Please repeat exactly the lines below from the one containing "[Sparse.insert, Sparse.get, eq_comm]" down to the one containing "c ∈ Sparse.insert", both included, and nothing else.

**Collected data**
"""

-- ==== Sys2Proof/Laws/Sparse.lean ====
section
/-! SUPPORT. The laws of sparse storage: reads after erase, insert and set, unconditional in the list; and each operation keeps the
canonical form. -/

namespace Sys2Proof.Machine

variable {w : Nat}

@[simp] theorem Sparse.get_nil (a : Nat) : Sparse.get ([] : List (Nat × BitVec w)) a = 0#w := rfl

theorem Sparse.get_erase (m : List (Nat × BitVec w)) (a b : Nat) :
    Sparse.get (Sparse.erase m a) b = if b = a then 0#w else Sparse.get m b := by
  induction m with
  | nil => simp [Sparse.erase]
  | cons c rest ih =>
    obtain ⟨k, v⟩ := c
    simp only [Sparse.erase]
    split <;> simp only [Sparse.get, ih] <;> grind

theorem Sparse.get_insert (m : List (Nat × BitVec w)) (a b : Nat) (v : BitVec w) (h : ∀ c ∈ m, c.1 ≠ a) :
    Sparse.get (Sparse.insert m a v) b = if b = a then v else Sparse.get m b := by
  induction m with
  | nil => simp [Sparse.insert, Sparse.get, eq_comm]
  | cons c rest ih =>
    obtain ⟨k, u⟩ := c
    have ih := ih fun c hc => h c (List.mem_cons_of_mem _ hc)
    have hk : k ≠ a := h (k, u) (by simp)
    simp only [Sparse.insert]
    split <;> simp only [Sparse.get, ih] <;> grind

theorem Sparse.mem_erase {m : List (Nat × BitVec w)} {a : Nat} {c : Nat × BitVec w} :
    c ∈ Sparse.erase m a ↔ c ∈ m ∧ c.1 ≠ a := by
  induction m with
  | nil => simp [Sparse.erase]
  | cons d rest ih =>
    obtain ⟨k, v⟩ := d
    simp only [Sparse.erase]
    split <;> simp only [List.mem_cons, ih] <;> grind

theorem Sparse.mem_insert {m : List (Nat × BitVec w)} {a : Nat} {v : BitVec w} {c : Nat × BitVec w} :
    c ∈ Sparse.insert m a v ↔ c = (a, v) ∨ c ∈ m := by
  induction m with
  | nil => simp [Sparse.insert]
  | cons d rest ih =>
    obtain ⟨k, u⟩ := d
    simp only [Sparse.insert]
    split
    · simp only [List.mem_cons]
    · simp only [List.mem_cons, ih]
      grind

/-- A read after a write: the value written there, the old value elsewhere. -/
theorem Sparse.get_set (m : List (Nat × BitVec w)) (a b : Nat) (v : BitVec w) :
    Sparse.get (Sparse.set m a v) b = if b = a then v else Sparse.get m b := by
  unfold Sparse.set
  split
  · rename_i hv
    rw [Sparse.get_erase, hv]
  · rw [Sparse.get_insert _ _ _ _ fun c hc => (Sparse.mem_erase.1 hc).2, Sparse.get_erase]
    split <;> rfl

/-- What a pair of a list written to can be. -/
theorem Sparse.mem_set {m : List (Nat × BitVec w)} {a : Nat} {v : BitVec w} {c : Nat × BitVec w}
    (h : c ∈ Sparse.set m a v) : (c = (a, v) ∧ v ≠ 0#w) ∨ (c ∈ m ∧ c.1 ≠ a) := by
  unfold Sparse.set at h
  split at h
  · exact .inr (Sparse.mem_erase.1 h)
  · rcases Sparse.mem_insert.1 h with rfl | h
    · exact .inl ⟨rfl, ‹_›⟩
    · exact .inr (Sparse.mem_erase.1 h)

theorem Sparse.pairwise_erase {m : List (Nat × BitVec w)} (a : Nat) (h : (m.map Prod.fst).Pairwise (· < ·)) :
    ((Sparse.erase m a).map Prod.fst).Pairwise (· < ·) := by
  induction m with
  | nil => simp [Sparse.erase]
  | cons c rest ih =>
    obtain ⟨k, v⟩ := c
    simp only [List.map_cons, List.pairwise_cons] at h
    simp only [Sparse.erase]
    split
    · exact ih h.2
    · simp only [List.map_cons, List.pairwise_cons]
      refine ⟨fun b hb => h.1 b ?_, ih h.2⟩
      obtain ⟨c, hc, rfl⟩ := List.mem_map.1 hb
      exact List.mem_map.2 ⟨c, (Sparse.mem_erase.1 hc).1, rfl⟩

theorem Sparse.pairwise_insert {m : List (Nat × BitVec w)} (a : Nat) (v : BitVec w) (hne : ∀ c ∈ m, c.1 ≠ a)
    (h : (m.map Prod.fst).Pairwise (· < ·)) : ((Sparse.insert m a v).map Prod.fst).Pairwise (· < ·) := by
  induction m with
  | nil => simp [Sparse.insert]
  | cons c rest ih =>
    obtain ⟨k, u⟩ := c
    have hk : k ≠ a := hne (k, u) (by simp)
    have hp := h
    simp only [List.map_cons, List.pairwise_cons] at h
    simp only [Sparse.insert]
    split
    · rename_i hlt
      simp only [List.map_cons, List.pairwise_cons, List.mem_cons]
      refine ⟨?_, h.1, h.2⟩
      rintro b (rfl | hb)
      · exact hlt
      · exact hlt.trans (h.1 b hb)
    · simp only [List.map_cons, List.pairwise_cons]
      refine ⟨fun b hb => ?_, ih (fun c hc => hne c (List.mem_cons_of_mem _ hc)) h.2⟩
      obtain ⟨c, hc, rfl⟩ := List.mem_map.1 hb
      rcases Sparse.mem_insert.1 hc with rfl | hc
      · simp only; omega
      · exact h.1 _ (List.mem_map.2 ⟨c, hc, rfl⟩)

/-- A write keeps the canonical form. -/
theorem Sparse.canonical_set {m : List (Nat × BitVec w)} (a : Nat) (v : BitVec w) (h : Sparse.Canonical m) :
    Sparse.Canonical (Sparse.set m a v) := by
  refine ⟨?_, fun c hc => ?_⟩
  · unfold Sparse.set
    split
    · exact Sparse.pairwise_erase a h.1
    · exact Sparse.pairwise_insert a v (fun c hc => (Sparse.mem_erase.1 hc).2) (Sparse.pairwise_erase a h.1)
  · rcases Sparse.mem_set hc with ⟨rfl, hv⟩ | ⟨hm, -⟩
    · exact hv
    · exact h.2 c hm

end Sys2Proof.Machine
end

"""

**Response to this exercise**
  | nil => simp [Sparse.insert, Sparse.get, eq_comm]
  | cons c rest ih =>
    obtain ⟨k, u⟩ := c
    have ih := ih fun c hc => h c (List.mem_cons_of_mem _ hc)
    have hk : k ≠ a := h (k, u) (by simp)
    simp only [Sparse.insert]
    split <;> simp only [Sparse.get, ih] <;> grind

theorem Sparse.mem_erase {m : List (Nat × BitVec w)} {a : Nat} {c : Nat × BitVec w} :
    c ∈ Sparse.erase m a ↔ c ∈ m ∧ c.1 ≠ a := by
  induction m with
  | nil => simp [Sparse.erase]
  | cons d rest ih =>
    obtain ⟨k, v⟩ := d
    simp only [Sparse.erase]
    split <;> simp only [List.mem_cons, ih] <;> grind

theorem Sparse.mem_insert {m : List (Nat × BitVec w)} {a : Nat} {v : BitVec w} {c : Nat × BitVec w} :
    c ∈ Sparse.insert m a v ↔ c = (a, v) ∨ c ∈ m := by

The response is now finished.